-- ==== Sys2Proof/Machine/Ops.lean ====
section
/-! DEFINITION. Named operations over registers, memory, translation, windows and traps, and the one driver `issue` that
every instruction word goes through. -/
namespace Sys2Proof.Machine

/-! ### Maps, bits and byte order -/

/-- The value at a key; `d` where the map lists none. -/
def Sparse.get {α : Type} (d : α) : Sparse α → Nat → α
  | [], _ => d
  | (k, v) :: t, i => if i = k then v else if i < k then d else Sparse.get d t i

/-- Set a key, keeping keys ascending and no entry equal to the default. -/
def Sparse.set {α : Type} [DecidableEq α] (d : α) : Sparse α → Nat → α → Sparse α
  | [], i, v => if v = d then [] else [(i, v)]
  | (k, w) :: t, i, v =>
    if i < k then (if v = d then (k, w) :: t else (i, v) :: (k, w) :: t)
    else if i = k then (if v = d then t else (i, v) :: t)
    else (k, w) :: Sparse.set d t i v

/-- Keys ascend above `lo`, and no entry equals the default. -/
def Sparse.wfFrom {α : Type} [DecidableEq α] (d : α) : Nat → Sparse α → Bool
  | _, [] => true
  | lo, (k, v) :: t => decide (lo ≤ k) && decide (v ≠ d) && Sparse.wfFrom d (k + 1) t

/-- The canonical form. -/
def Sparse.wf {α : Type} [DecidableEq α] (d : α) (m : Sparse α) : Bool := Sparse.wfFrom d 0 m

/-- Keys ascend from `lo` on. -/
def Sparse.rises {α : Type} : Nat → Sparse α → Bool
  | _, [] => true
  | lo, (k, _) :: t => decide (lo ≤ k) && Sparse.rises (k + 1) t

/-- What a byte of memory that nothing has written reads as (DESIGN CHOICE, log entry 3; unsafe). -/
def memDefault : Byte := 0

/-- The canonical form of memory. -/
def Memory.wf (m : Mem) : Bool := Sparse.wf memDefault m

/-- One byte of memory at its home (13 R204). -/
def Memory.read (m : Mem) (key : Nat) : Byte := Sparse.get memDefault m key

/-- Write one byte. -/
def Memory.write (m : Mem) (key : Nat) (b : Byte) : Mem := Sparse.set memDefault m key b

/-- Bits `[lo + len - 1 : lo]` of a bit vector, as a number (00 R2). -/
def bits {n : Nat} (x : BitVec n) (lo len : Nat) : Nat := x.toNat / 2 ^ lo % 2 ^ len

/-- A one-bit field. -/
def bit {n : Nat} (x : BitVec n) (i : Nat) : Bool := x.getLsbD i

/-- Put a field of `len` bits at `lo`. -/
def putBits {n : Nat} (x : BitVec n) (lo len v : Nat) : BitVec n :=
  BitVec.ofNat n (x.toNat - bits x lo len * 2 ^ lo + v % 2 ^ len * 2 ^ lo)

/-- The `w`-bit two's complement value of a number below 2^w. -/
def signedOf (w x : Nat) : Int := if 2 * (x % 2 ^ w) < 2 ^ w then (x % 2 ^ w : Nat) else (x % 2 ^ w : Nat) - (2 ^ w : Nat)

/-- Clamp to the signed range of `w` bits (03 R25, 09 R131). -/
def satS (w : Nat) (x : Int) : Int := max (-(2 ^ (w - 1) : Nat)) (min x ((2 ^ (w - 1) : Nat) - 1))

/-- The lowest `n` bytes of a number, least significant first (00 R3). -/
def bytesOf : Nat → Nat → List Byte
  | 0, _ => []
  | n + 1, x => BitVec.ofNat 8 x :: bytesOf n (x / 256)

/-- The number that bytes hold, least significant first (00 R3). -/
def ofBytes : List Byte → Nat
  | [] => 0
  | b :: t => b.toNat + 256 * ofBytes t

/-- Lexicographic order. -/
def natsLt : List Nat → List Nat → Bool
  | [], [] => false
  | [], _ => true
  | _, [] => false
  | a :: s, b :: t => if a < b then true else if a = b then natsLt s t else false

/-- Sort by a key, stable. -/
def insertKey {α : Type} (key : α → List Nat) (x : α) : List α → List α
  | [] => [x]
  | y :: l => if natsLt (key x) (key y) then x :: y :: l else y :: insertKey key x l

def sortKey {α : Type} (key : α → List Nat) (l : List α) : List α := l.foldl (fun a x => insertKey key x a) []

/-- The lanes of a mask, ascending (00 R7). -/
def lanesOf (m : Word) : List Nat := (List.range 32).filter fun l => m.getLsbD l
★ ★ ★ ★
▶ **Task description**: Your answer should consist only of the lines from the one with "key, stable. -/" through the last line of the entries above, retyped exactly.

▶ **Expected answer**:
/-- Sort by a key, stable. -/
def insertKey {α : Type} (key : α → List Nat) (x : α) : List α → List α
  | [] => [x]
  | y :: l => if natsLt (key x) (key y) then x :: y :: l else y :: insertKey key x l

def sortKey {α : Type} (key : α → List Nat) (l : List α) : List α := l.foldl (fun a x => insertKey key x a) []

/-- The lanes of a mask, ascending (00 R7). -/
def lanesOf (m : Word) : List Nat := (List.range 32).filter fun l => m.getLsbD l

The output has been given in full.